ASSIGNMENT
Among the records below, find the line that has "else match (s.queue q).reading with"; from there, give the lines again exactly, and stop after the line that has "match s.lnk.held.getD (2 * c + p) [] with".

RECORDS
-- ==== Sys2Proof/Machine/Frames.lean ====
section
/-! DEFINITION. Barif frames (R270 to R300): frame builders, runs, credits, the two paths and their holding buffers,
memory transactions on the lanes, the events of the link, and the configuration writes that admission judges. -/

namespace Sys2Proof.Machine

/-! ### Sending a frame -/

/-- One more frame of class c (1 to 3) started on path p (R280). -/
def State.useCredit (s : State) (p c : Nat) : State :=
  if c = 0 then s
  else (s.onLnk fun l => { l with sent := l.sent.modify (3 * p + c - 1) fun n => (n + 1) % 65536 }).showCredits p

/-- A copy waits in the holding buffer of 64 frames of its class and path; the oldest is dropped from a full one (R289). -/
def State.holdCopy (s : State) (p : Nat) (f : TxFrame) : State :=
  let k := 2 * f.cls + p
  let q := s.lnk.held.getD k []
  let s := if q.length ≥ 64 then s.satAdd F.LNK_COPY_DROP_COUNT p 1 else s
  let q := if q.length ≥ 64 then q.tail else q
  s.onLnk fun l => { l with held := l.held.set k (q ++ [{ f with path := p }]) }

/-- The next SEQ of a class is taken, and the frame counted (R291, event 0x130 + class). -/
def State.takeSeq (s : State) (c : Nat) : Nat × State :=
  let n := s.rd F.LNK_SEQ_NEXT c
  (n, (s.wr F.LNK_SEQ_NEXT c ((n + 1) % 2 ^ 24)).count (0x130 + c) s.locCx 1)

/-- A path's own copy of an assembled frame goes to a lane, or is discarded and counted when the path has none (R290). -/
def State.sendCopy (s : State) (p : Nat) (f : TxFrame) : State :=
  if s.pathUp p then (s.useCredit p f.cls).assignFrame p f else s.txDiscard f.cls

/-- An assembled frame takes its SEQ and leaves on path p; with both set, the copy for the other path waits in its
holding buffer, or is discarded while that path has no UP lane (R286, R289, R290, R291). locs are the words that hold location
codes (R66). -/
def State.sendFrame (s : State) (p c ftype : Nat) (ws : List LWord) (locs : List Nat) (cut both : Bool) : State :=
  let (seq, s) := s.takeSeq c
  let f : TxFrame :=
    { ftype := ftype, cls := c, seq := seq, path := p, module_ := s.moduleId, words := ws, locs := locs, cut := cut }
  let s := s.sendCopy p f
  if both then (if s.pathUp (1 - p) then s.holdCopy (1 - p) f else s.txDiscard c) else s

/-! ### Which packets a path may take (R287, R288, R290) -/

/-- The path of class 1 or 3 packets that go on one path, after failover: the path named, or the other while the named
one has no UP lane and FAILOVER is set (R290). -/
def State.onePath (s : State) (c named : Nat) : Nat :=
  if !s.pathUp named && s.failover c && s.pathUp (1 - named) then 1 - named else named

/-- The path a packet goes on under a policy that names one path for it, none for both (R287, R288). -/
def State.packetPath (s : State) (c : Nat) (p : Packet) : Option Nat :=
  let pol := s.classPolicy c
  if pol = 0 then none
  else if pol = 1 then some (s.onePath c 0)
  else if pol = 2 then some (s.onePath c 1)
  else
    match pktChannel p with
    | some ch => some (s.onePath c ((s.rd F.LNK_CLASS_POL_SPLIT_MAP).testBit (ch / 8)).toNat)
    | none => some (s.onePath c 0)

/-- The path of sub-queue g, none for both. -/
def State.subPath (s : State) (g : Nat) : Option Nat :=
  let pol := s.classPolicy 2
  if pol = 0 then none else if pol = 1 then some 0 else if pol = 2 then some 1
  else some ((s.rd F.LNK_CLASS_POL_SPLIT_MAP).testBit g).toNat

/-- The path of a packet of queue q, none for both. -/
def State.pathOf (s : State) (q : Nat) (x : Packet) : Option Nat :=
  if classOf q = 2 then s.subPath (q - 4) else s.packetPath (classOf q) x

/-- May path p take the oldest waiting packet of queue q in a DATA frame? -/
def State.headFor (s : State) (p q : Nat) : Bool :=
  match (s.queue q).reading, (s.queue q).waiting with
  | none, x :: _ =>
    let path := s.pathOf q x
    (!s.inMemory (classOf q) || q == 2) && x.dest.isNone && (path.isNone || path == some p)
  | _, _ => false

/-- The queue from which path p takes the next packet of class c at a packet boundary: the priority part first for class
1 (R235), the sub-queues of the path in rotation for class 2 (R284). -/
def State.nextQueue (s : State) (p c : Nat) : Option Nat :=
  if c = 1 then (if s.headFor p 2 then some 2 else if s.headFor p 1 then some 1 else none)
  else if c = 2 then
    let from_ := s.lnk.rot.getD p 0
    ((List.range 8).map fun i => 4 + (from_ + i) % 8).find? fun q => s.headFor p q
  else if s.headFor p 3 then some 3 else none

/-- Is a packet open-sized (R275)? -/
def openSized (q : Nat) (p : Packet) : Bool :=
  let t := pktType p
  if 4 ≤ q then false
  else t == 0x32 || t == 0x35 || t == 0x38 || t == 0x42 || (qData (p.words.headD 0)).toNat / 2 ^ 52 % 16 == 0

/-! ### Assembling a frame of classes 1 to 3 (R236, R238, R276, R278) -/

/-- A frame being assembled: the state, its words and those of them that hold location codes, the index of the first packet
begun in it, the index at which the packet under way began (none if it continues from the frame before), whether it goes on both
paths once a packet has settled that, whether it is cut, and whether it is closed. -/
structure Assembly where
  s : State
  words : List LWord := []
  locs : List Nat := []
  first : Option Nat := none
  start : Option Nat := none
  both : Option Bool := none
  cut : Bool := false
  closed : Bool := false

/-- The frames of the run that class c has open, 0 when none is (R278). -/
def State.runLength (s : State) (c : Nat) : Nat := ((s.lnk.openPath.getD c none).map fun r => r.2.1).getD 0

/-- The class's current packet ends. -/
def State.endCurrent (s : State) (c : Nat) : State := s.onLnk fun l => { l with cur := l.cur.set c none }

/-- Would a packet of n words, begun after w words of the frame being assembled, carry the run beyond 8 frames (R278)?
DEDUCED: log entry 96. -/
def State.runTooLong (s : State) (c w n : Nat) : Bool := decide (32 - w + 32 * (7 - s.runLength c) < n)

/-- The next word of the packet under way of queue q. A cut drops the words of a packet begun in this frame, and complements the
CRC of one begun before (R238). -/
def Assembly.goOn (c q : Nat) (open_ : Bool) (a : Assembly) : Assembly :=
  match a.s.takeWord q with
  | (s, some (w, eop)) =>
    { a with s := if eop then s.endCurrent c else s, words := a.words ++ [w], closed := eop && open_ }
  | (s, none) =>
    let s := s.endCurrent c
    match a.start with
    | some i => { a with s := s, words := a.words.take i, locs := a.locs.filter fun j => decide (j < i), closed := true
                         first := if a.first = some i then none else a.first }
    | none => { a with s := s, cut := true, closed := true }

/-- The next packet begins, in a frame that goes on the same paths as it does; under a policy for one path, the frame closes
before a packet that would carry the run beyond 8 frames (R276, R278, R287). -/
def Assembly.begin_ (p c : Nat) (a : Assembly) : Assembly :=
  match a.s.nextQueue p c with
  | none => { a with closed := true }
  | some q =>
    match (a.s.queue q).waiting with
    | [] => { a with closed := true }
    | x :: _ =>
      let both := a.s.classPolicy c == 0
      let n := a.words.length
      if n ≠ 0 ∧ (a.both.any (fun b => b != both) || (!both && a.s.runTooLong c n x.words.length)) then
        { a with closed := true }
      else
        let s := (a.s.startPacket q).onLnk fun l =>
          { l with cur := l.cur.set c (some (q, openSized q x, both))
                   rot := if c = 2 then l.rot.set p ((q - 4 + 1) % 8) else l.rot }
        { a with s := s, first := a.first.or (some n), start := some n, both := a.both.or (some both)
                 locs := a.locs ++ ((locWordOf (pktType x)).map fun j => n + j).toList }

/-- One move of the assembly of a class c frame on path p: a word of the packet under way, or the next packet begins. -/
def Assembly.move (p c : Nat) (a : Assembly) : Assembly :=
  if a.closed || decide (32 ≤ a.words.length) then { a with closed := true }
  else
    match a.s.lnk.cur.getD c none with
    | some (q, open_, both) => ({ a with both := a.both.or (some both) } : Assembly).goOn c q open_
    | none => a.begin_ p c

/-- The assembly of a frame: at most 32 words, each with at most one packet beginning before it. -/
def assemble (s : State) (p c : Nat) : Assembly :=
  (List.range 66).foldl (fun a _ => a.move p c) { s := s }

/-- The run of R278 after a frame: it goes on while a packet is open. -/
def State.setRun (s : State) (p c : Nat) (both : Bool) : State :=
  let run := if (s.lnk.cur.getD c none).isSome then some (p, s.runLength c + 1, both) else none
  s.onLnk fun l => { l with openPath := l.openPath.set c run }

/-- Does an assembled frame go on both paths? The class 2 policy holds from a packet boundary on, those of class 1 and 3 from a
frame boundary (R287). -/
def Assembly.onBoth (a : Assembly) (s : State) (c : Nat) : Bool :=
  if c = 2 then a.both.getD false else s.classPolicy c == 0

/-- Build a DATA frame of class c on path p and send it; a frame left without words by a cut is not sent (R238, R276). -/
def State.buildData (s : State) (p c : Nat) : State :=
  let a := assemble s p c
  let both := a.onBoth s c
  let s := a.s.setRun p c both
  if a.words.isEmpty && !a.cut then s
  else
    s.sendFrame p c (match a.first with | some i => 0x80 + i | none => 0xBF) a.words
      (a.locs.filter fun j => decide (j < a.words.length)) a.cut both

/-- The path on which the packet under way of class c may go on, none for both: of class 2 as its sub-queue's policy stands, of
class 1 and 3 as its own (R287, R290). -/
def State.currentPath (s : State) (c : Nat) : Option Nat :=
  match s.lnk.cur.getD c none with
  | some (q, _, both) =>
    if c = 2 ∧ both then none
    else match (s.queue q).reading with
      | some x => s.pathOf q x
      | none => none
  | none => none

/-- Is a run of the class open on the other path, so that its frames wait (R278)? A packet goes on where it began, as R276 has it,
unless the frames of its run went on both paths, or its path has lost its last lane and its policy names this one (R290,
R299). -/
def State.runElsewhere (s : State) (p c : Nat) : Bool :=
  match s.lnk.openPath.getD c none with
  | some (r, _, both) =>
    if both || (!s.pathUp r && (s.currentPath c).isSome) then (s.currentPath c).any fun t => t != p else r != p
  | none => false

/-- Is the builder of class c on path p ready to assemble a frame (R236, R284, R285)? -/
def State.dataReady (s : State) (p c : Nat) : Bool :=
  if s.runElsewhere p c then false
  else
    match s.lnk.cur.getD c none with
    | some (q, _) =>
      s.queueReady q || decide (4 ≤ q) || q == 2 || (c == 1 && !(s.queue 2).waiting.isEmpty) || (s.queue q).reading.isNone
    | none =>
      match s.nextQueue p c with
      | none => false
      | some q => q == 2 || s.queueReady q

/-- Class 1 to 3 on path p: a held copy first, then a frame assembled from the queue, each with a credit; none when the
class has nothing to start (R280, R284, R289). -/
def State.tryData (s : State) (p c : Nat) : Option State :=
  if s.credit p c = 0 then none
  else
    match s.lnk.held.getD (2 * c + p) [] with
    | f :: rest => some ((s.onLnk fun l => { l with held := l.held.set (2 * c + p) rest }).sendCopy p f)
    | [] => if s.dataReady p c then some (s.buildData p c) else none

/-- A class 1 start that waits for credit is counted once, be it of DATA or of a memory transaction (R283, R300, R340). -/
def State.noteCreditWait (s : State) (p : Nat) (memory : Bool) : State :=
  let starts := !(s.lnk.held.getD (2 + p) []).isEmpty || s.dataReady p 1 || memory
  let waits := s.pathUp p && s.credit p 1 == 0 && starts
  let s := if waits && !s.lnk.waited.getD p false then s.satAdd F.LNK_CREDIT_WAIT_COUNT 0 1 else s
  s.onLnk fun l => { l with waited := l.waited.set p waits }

---

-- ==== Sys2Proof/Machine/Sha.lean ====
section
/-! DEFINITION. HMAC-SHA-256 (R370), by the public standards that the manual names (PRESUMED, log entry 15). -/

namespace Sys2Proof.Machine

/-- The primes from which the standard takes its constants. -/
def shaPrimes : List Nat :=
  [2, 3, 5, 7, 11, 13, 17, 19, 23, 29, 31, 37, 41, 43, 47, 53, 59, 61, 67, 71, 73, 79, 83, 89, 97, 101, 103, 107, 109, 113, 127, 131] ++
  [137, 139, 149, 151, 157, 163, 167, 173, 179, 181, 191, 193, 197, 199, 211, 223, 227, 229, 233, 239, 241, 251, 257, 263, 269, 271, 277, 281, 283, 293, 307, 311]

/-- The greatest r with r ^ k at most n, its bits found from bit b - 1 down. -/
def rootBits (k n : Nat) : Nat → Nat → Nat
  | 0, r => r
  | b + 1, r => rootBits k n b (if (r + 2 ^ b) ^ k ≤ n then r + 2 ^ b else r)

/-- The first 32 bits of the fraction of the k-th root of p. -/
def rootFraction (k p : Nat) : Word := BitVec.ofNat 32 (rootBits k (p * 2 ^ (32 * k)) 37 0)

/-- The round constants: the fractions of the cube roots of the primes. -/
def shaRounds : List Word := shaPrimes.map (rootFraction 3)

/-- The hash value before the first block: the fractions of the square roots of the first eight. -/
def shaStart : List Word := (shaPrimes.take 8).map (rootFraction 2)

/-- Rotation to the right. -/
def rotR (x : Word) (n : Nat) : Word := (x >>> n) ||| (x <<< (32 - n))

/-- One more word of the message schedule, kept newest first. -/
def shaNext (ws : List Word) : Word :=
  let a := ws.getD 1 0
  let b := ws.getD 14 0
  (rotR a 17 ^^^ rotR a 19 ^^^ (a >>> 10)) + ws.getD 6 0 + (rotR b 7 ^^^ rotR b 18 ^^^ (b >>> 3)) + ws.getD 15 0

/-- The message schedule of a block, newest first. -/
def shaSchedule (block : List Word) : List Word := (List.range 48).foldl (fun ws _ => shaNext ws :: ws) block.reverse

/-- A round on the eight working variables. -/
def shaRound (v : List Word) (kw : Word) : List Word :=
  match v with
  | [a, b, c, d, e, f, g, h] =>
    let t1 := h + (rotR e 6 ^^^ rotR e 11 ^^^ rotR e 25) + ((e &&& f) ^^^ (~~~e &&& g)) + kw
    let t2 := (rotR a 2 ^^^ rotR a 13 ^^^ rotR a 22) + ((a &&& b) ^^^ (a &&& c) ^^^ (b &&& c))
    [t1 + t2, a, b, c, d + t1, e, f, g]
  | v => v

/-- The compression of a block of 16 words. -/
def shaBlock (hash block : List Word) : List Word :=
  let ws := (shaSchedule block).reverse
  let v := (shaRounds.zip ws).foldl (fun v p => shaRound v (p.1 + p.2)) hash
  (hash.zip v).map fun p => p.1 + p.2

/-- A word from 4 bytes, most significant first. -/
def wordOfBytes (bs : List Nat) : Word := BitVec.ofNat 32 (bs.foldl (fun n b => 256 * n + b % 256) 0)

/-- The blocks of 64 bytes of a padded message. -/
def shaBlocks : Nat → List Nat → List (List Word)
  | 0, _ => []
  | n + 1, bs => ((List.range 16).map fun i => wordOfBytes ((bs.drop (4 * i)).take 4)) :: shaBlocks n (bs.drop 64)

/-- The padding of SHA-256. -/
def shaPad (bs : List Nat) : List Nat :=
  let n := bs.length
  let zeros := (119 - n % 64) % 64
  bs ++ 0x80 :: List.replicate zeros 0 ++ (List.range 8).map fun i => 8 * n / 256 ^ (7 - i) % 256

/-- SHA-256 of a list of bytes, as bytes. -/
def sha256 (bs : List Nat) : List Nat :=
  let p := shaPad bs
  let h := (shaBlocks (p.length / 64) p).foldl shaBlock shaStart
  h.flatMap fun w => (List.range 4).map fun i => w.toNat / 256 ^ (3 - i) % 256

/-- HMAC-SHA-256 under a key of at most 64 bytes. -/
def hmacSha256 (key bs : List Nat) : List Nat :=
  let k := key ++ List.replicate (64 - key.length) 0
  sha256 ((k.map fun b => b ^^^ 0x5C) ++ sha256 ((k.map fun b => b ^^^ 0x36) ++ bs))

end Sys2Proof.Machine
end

TASK SOLUTION
    else match (s.queue q).reading with
      | some x => s.pathOf q x
      | none => none
  | none => none

/-- Is a run of the class open on the other path, so that its frames wait (R278)? A packet goes on where it began, as R276 has it,
unless the frames of its run went on both paths, or its path has lost its last lane and its policy names this one (R290,
R299). -/
def State.runElsewhere (s : State) (p c : Nat) : Bool :=
  match s.lnk.openPath.getD c none with
  | some (r, _, both) =>
    if both || (!s.pathUp r && (s.currentPath c).isSome) then (s.currentPath c).any fun t => t != p else r != p
  | none => false

/-- Is the builder of class c on path p ready to assemble a frame (R236, R284, R285)? -/
def State.dataReady (s : State) (p c : Nat) : Bool :=
  if s.runElsewhere p c then false
  else
    match s.lnk.cur.getD c none with
    | some (q, _) =>
      s.queueReady q || decide (4 ≤ q) || q == 2 || (c == 1 && !(s.queue 2).waiting.isEmpty) || (s.queue q).reading.isNone
    | none =>
      match s.nextQueue p c with
      | none => false
      | some q => q == 2 || s.queueReady q

/-- Class 1 to 3 on path p: a held copy first, then a frame assembled from the queue, each with a credit; none when the
class has nothing to start (R280, R284, R289). -/
def State.tryData (s : State) (p c : Nat) : Option State :=
  if s.credit p c = 0 then none
  else
    match s.lnk.held.getD (2 * c + p) [] with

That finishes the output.